*EXERCISE INSTRUCTIONS*
This exercise calls for the line with "x.wbFrom = none", the line with "s.coh.mailboxNext = false", and all lines between them in the material below, output exactly and with no other lines.

* * *

/-- Atomic operations, the time limits of a home, and the action mailbox. Model's choices: log entries 82, 83. -/
def Obligations.AtomicsAndMailboxComplete : Prop :=
  ∀ (s : State) (l : Nat), s.coreUp →
   (∀ (a : Nat) (op : AtomicOp), a < 12 → l < 2 ^ 19 → s.agentFailed a = false → s.ctrLine l → s.poisoned l = false →
    s.clk.age < 2 ^ 63 → s.clk.dt < dtWrap → smGet 0 s.coh.atomicAt (homeOf l) ≤ s.clk.age →
    (∀ n ∈ s.coh.net, n.msg.dest = 16 + homeOf l → s.clk.age < n.due) →
    (Makes (.atomic a l op) s fun t => t.coh.mem = (s.atomicDo l op).1.coh.mem ∧
     t.coh.net = s.coh.net ++ [⟨16 + homeOf l, s.clk.age + 11, .atomicRes a l false (s.atomicDo l op).2.1 (s.atomicDo l op).2.2⟩] ∧
     t.rd Reg.cohereAtomicCount = w32 (min 0xFFFFFFFF ((s.rd Reg.cohereAtomicCount).toNat + 1))) ∧
    (∀ (w : Fin 8) (x : DWord), op = .add w x → Makes (.atomic a l op) s fun t =>
     t.ctrWord l w = BitVec.ofNat 64 (min (2 ^ 64 - 1) ((s.ctrWord l w).toNat + x.toNat)) ∧
     t.coh.net = s.coh.net ++ [⟨16 + homeOf l, s.clk.age + 11, .atomicRes a l false [s.ctrWord l w] 0⟩] ∧ ∀ m v, v < 8 → (m, v) ≠ (l, w.val) → t.ctrWord m v = s.ctrWord m v)) ∧
   (∀ x, s.coh.seniors = [x] → x.line = l → s.clk.age < 2 ^ 63 → x.at_ < 2 ^ 62 → Makes (.seniorReservationLapse l) s fun t =>
    t.coh.seniors = [] ∧ t.clk.age = max s.clk.age (x.at_ + 1250)) ∧
   (∀ (x : CohTrans) (r : CohReq) (a : Nat), s.coh.trans = [x] → x.line = l → x.req = some r → x.acks = [] → x.fwdFrom = some a →
    x.wbFrom = none → a < 12 → s.clk.age < 2 ^ 63 → x.since < 2 ^ 62 → Makes (.cohereTimeout l) s fun t =>
     t.coh.trans = [] ∧ t.poisoned l = true ∧ t.agentFailed a = true ∧ t.clk.age = max s.clk.age (x.since + 5000) ∧
     t.rd Reg.cohereTimeoutCount = w32 (min 0xFFFFFFFF ((s.rd Reg.cohereTimeoutCount).toNat + 1))) ∧
   (∀ v : Word, bit v 31 → Makes (.coherePoisonClear v) s fun t => t.poisoned (fld v 0 19) = false ∧ t.coh.mem = s.coh.mem ∧
    ∀ m, m ≠ fld v 0 19 → t.poisoned m = s.poisoned m) ∧
   (∀ (v : Word) (i : Nat), s.fwUp → s.coh.mailbox = none → v &&& 0x7FFFFFF8#32 = 0 → i = s.rf Reg.cohereActIndex 0 20 →
    s.coh.mailboxNext = false → s.coh.failed = 0 → s.coh.trans = [] → s.coh.waiting = [] → s.coh.seniors = [] → s.coh.closing = [] →
    s.coh.caches = [] → s.coh.net = [] → s.coh.dir = [] →
    (s.ctrLine (i / 2) = false → s.inPool i = false → s.poisoned (i / 2) = false →
     (Makes (.readEntry v) s fun t => t.coh.mailbox = none ∧ t.coh.mem = s.coh.mem ∧
      t.rd Reg.cohereActResult = w32 (b2n (s.coh.cow.any (fun x => x.2.used && x.2.glue != 0 && x.2.orig == i)) * 2 ^ 18) ∧
      ∀ n, n < 8 → t.rd (Reg.cohereActRdata n) = smGet 0 s.coh.mem (8 * i + n)) ∧
     (s.single → s.twin.mirrors = [] → s.named i = false → Makes (.writeEntry v) s fun t => t.coh.mailbox = none ∧
      t.rd Reg.cohereActResult = w32 (2 ^ 16) ∧ t.rd Reg.cohereActRindex = w32 i ∧
      t.entryWords i = (List.range 8).map (fun n => s.rd (Reg.cohereActData n)) ∧ ∀ j, j ≠ i → t.entryWords j = s.entryWords j)) ∧
    (s.ctrLine i → s.poisoned i = false →
     (Makes (.readCounters v) s fun t => t.rd Reg.cohereActResult = 0 ∧ t.coh.mem = s.coh.mem ∧
      ∀ n, n < 16 → t.rd (Reg.cohereActRdata n) = smGet 0 s.coh.mem (16 * i + n)) ∧
     (Makes (.clearCounters v) s fun t => t.rd Reg.cohereActResult = 0 ∧ (∀ w, w < 8 → t.ctrWord i w = 0) ∧
      (∀ n, n < 16 → t.rd (Reg.cohereActRdata n) = smGet 0 s.coh.mem (16 * i + n)) ∧ ∀ m, m ≠ i → t.memLine m = s.memLine m)))


/-! ## Dovetail fabric and twins (chapter 8) -/

/-- Fabric membership: joining, leaving, status, links and time. Model's choices: log entries 92, 93, 96. -/
def Obligations.FabricMembershipCompletes : Prop :=
  (∀ (q : Request) (s : State), Taken Op.fabricJoin q s → q.stray 0 0x1701FF = false → q.stray 1 0xFF = false → q.f 0 16 3 ≠ 0 →
   (q.f 1 0 8 = 0 ∨ 128 ≤ q.f 1 0 8 ∧ q.f 1 0 8 ≤ 254) → s.fab.joined = false → s.fab.join = none → 4 ≤ s.quantum → q.b 0 20 = false →
   (q.f 0 0 9 = 0 → exec (.fabricJoin q) s = .next (s.after (((({ s with fab := { s.fab with
     join := some ⟨⟨0, 0, 0, 0, q.f 0 16 3, false, q.f 1 0 8, s.quantum⟩, s.clk.age, false⟩, decision := none } } : State).replyPending
     Op.fabricJoin q).wait .join Op.fabricJoin q 0 [])))) ∧
   (q.f 0 0 9 ≠ 0 → s.linkIsUp .d0 → ∃ u : State,
    exec (.fabricJoin q) s = .next (s.after ((u.replyPending Op.fabricJoin q).wait .join Op.fabricJoin q 0 [])) ∧
    u.out.links = s.out.links ++ [(.d0, .join ⟨q.f 0 0 9, 0, 0, q.f 0 0 9, q.f 0 16 3, false, q.f 1 0 8, s.quantum⟩)] ∧
    u.fab.join = some ⟨⟨q.f 0 0 9, 0, 0, q.f 0 0 9, q.f 0 16 3, false, q.f 1 0 8, s.quantum⟩, s.clk.age, true⟩)) ∧
  (∀ (q : Request) (s : State), Taken Op.fabricLeave q s → q.stray 0 0x101FF = false → s.fab.joined →
   (q.b 0 16 = false → s.hasChildren = false → s.fab.leaves = [] → exec (.fabricLeave q) s = .next (s.after
    ((({ s with fab := { s.fab with leaves := [(s.ownAddr, 1)] } } : State).replyPending Op.fabricLeave q).wait .leave Op.fabricLeave q 0
     []))) ∧
   (q.b 0 16 → s.coordinator → s.fab.members.any (fun m => m.addr / 2 == q.f 0 0 9) → s.fab.leaves = [] →
    exec (.fabricLeave q) s = .next (s.after ((({ s with fab := { s.fab with leaves := [(q.f 0 0 9, 2)] } } : State).replyPending
     Op.fabricLeave q).wait (.evict (q.f 0 0 9)) Op.fabricLeave q 0 [])))) ∧
  (∀ (q : Request) (s : State), Taken Op.fabricStatus q s →
   (s.fab.joined = false → exec (.fabricStatus q) s = .next (s.after (s.reply Op.fabricStatus q 0 [0, 0, 0, 0, 0]))) ∧
   (s.fab.joined → exec (.fabricStatus q) s = .next (s.after (s.reply Op.fabricStatus q 0 [s.fabricWord,
    w32 (140 + 330 * (s.fab.depth - 1)), s.fab.fe, w32 (if s.coordinator then s.fab.members.length else 0), s.offsetWord])))) ∧
  (∀ s : State, s.coreUp →
   (∀ (l : LinkId) (j : JoinReq), Makes (.joinRequest l false j) s fun t => t.fab = s.fab ∧
    t.rd Reg.secFabricAuthFailCount = w32 (min 0xFFFFFFFF ((s.rd Reg.secFabricAuthFailCount).toNat + 1))) ∧
   (∀ (l : LinkId) (j : JoinReq), s.fab.joined → l ≠ .d0 → l ≠ .mitre → s.fab.pendJoins = [] → Makes (.joinRequest l true j) s fun t =>
    t.fab.pendJoins = [({ j with level := s.fab.level + 1, parent := s.fab.node }, l)] ∧ t.fab.members = s.fab.members) ∧
   (∀ p : PendingJoin, s.fwUp → s.fab.join = some p → s.waits .join = false → s.clk.age < 2 ^ 63 → p.since < 2 ^ 62 →
    Makes .fabricJoinTimeout s fun t => t.fab.join = none ∧ t.clk.age = max s.clk.age (p.since + 125000000) ∧
     t.fab.joined = s.fab.joined) ∧
   (∀ (l : LinkId) (d : Nat), d ≤ 8 → s.pwr.refclkLost = false → Makes (.linkUp l d) s fun t => t.linkIsUp l = true ∧
    ∀ k, k ≠ l → t.linkIsUp k = s.linkIsUp k) ∧
   (∀ l : LinkId, Makes (.linkDown l) s fun t => t.linkIsUp l = false ∧ ∀ k, k ≠ l → t.linkIsUp k = s.linkIsUp k) ∧
   (∀ n : Int, s.fabricTimed → Makes (.fabricTimeTransfer n) s fun t => t.fab.offset = n ∧ t.clk.age = s.clk.age ∧
    t.fab.members = s.fab.members))

/-- Boundary reports, the decision of the coordinator, and its absence. Model's choices: log entry 89. -/
def Obligations.FabricDecisionsComplete : Prop :=
  ∀ s : State, s.coreUp → s.fab.joined →
   (∀ (l : LinkId) (r : FabReport), l ≠ .d0 → s.coordinator = false → s.fab.level ≠ 0 → s.cutOff = false →
    Makes (.fabricReport l r) s fun t => t.out.links = s.out.links ++ [(.d0, .report r)] ∧ t.fab.decision = s.fab.decision) ∧
   (∀ (l : LinkId) (r own m : FabReport), l ≠ .d0 → s.coordinator → s.fab.report = some own → own.boundary = r.boundary →
    m = mergeReports own r → Makes (.fabricReport l r) s fun t => t.fab.report = some m ∧ ∃ d, t.fab.decision = some d ∧
     d.at_ = r.boundary + s.quantum ∧ (∀ i ∈ d.commits, m.members = s.fab.members.length ∧ i ∈ m.held ∧ i ∉ m.notReady) ∧
     (m.members = s.fab.members.length → ∀ i ∈ m.held, i ∉ m.notReady → i ∈ d.commits ∧ i ∉ d.aborts) ∧
     (d.fe = s.fab.fe ∨ d.fe = s.fab.fe + 1)) ∧
   (∀ (l : LinkId) (ip : Bool) (d : FabDecision), s.deafOn l = false → s.fab.decision ≠ some d →
    Makes (.fabricDecisionReceived ⟨l, ip, d⟩) s fun t => t.fab.decision = some d ∧
    t.fab.lastDecision = s.clk.age ∧ t.fab.decidedAt = d.at_ ∧ t.fab.members = s.fab.members ∧ t.out.links = s.out.links ++
     s.downLinks.map (fun k => (k, .decision d ((l == .d0 && ip) || s.fab.level == 0))) ++
     (if s.fab.twinned ∧ s.twin.linkUp then [(.mitre, .decision d false)] else [])) ∧
   (∀ (ip : Bool) (d : FabDecision), s.fab.level = 0 → Makes (.fabricDecisionReceived ⟨.d0, ip, d⟩) s fun t => t.fab = s.fab ∧
    t.out.links = s.out.links) ∧
   (∀ i : Nat, s.fabricIds [.opened, .clamping] = [i] → (s.glueUp i).st = .opened → s.pwr.entry = none → s.clk.age < 2 ^ 63 →
    s.fab.lastDecision < 2 ^ 61 → Makes .fabricClampLimitExpiry s fun t => (t.glueUp i).st = .aborting ∧ (t.glueUp i).reason = 6 ∧
     t.clk.age = max s.clk.age (s.fab.lastDecision + s.clampLimit) ∧ (∀ j, j ≠ i → t.glueUp j = s.glueUp j) ∧
     t.rd Reg.fabricAbortCount = w32 (min 0xFFFFFFFF ((s.rd Reg.fabricAbortCount).toNat + 1)))

/-- Fabric searches: launch, root, members, merge and result. Model's choices: log entries 105, 106, 107. -/
def Obligations.FabricSearchesComplete : Prop :=
  (∀ (q : Request) (s : State), Taken Op.fabricSearch q s → s.fabCheck q = 0 →
   exec (.fabricSearch q) s = .next (s.after { s with fab := { s.fab with launches := s.fab.launches ++ [q] } })) ∧
  (∀ s : State, s.coreUp → s.fab.joined →
   (∀ (q : Request) (rest : List Request) (n st : Nat), s.fwUp → s.fab.launches = q :: rest → s.fabCheck q = 0 →
    s.nextOwned = some (n, st) → s.fab.level ≠ 0 → Makes .fabricSearchLaunch s fun t => t.fab.launches = rest ∧
     t.fab.lastLaunch = some st ∧ t.fab.nextIdent = s.fab.nextIdent + 1 ∧
     t.rd Reg.fabricSearchCount = w32 (min 0xFFFFFFFF ((s.rd Reg.fabricSearchCount).toNat + 1)) ∧
     t.out.links = s.out.links ++ [(.d0, .request (q.fabRequest s.ownAddr (s.ownAddr + 1024 * s.fab.nextIdent) n st))] ∧
     ∃ j, t.fabJob (s.ownAddr + 1024 * s.fab.nextIdent) = some j ∧ j.own = some q ∧ j.open_ = true ∧ j.result = none) ∧
   (∀ r : FabRequest,
    (s.fab.level ≠ 0 → Makes (.fabricRequestAtRoot r) s fun t => t.out.links = s.out.links ++ [(.d0, .request r)] ∧ t.fab = s.fab) ∧
    (s.fab.level = 0 → s.clk.dt ≤ (r.launched + 8 + 64 * (s.fab.depth - 1)) * dtUnit →
     slotOf (smGet 0#32 s.fab.slots r.slot) (r.initiator / 2) → Makes (.fabricRequestAtRoot r) s fun t =>
      ∃ j, t.fabJob r.ident = some j ∧ j.req = { r with fe := s.fab.fe } ∧ j.open_ = true ∧
       j.await = s.memberLinks { r with fe := s.fab.fe }) ∧
    (s.fab.level = 0 → (r.launched + 8 + 64 * (s.fab.depth - 1)) * dtUnit < s.clk.dt → r.ident % 1024 = s.ownAddr →
     s.fabJob r.ident = none → Makes (.fabricRequestAtRoot r) s fun t => t.fab = s.fab ∧
      t.rd Reg.fabricSlotLateCount = w32 (min 0xFFFFFFFF ((s.rd Reg.fabricSlotLateCount).toNat + 1))) ∧
    (s.fab.level ≠ 0 → s.fab.fe + 1 ≠ r.fe → r.fe + 1 ≠ s.fab.fe → s.memberLinks r = [] → s.fabJob r.ident = none →
     (r.exact = false → s.ternDesc r.table s.glue.c = none → Makes (.fabricSearchInstant r) s fun t => t.fabJob r.ident = none ∧
      t.out.links = s.out.links ++ [(.d0, .fabReply r.ident { fabReply0 with noTable := 1 })]) ∧
     (∀ d, r.exact = false → s.ternDesc r.table s.glue.c = some d → d.width = r.width → Makes (.fabricSearchInstant r) s fun t =>
      ∃ x, t.tern.searches = s.tern.searches ++ [x] ∧ x.lane = 8 ∧ x.role = r.ident ∧ x.urgent = true ∧ x.phase = .waiting ∧
       x.epoch = s.glue.c ∧ x.key = r.key ∧ x.table = r.table))) ∧
   (∀ (n : Nat) (j : FabJob), s.fabJob n = some j →
    (∀ x, s.tern.searches.find? (fun x => x.lane == 8 && x.frame == 0 && x.role == n && x.phase != .granted) = some x → j.await ≠ [] →
     Makes (.fabricGrantDeadline n) s fun t => t.tern.searches = s.tern.searches.erase x ∧
      t.rd Reg.fabricLocalLateCount = w32 (min 0xFFFFFFFF ((s.rd Reg.fabricLocalLateCount).toNat + 1)) ∧
      ∃ k, t.fabJob n = some k ∧ k.merged.incomplete = true ∧ k.open_ = false ∧ k.await = j.await) ∧
    (∀ (l : LinkId) (r : FabReply), l ≠ .d0 → j.await.contains l → j.open_ → Makes (.fabricReply l n r) s fun t =>
     t.fabJob n = some { j with await := j.await.filter (· != l), merged := mergeFab j.req.multi j.merged r } ∧
     t.out.links = s.out.links) ∧
    (∀ l : LinkId, j.await.contains l → j.open_ → Makes (.fabricChildTimeout n l) s fun t =>
     ∃ k, t.fabJob n = some k ∧ k.await = j.await.filter (· != l) ∧ k.merged.incomplete = true ∧
      k.merged.absent = j.merged.absent + (s.nodesUnder j.req l).length) ∧
    (∀ (q : Request) (r : FabReply), j.own = some q → j.result = some r → r.refused = false → r.incomplete = false →
     ∃ u : State, exec (.fabricResult n) s = .next (s.after (u.reply Op.fabricSearch q 0 (s.fabReplyWords j r))) ∧
      u.fabJob n = none ∧ u.tern.searches = s.tern.searches)))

* * *

*RESPONSE TO THE EXERCISE*
    x.wbFrom = none → a < 12 → s.clk.age < 2 ^ 63 → x.since < 2 ^ 62 → Makes (.cohereTimeout l) s fun t =>
     t.coh.trans = [] ∧ t.poisoned l = true ∧ t.agentFailed a = true ∧ t.clk.age = max s.clk.age (x.since + 5000) ∧
     t.rd Reg.cohereTimeoutCount = w32 (min 0xFFFFFFFF ((s.rd Reg.cohereTimeoutCount).toNat + 1))) ∧
   (∀ v : Word, bit v 31 → Makes (.coherePoisonClear v) s fun t => t.poisoned (fld v 0 19) = false ∧ t.coh.mem = s.coh.mem ∧
    ∀ m, m ≠ fld v 0 19 → t.poisoned m = s.poisoned m) ∧
   (∀ (v : Word) (i : Nat), s.fwUp → s.coh.mailbox = none → v &&& 0x7FFFFFF8#32 = 0 → i = s.rf Reg.cohereActIndex 0 20 →
    s.coh.mailboxNext = false → s.coh.failed = 0 → s.coh.trans = [] → s.coh.waiting = [] → s.coh.seniors = [] → s.coh.closing = [] →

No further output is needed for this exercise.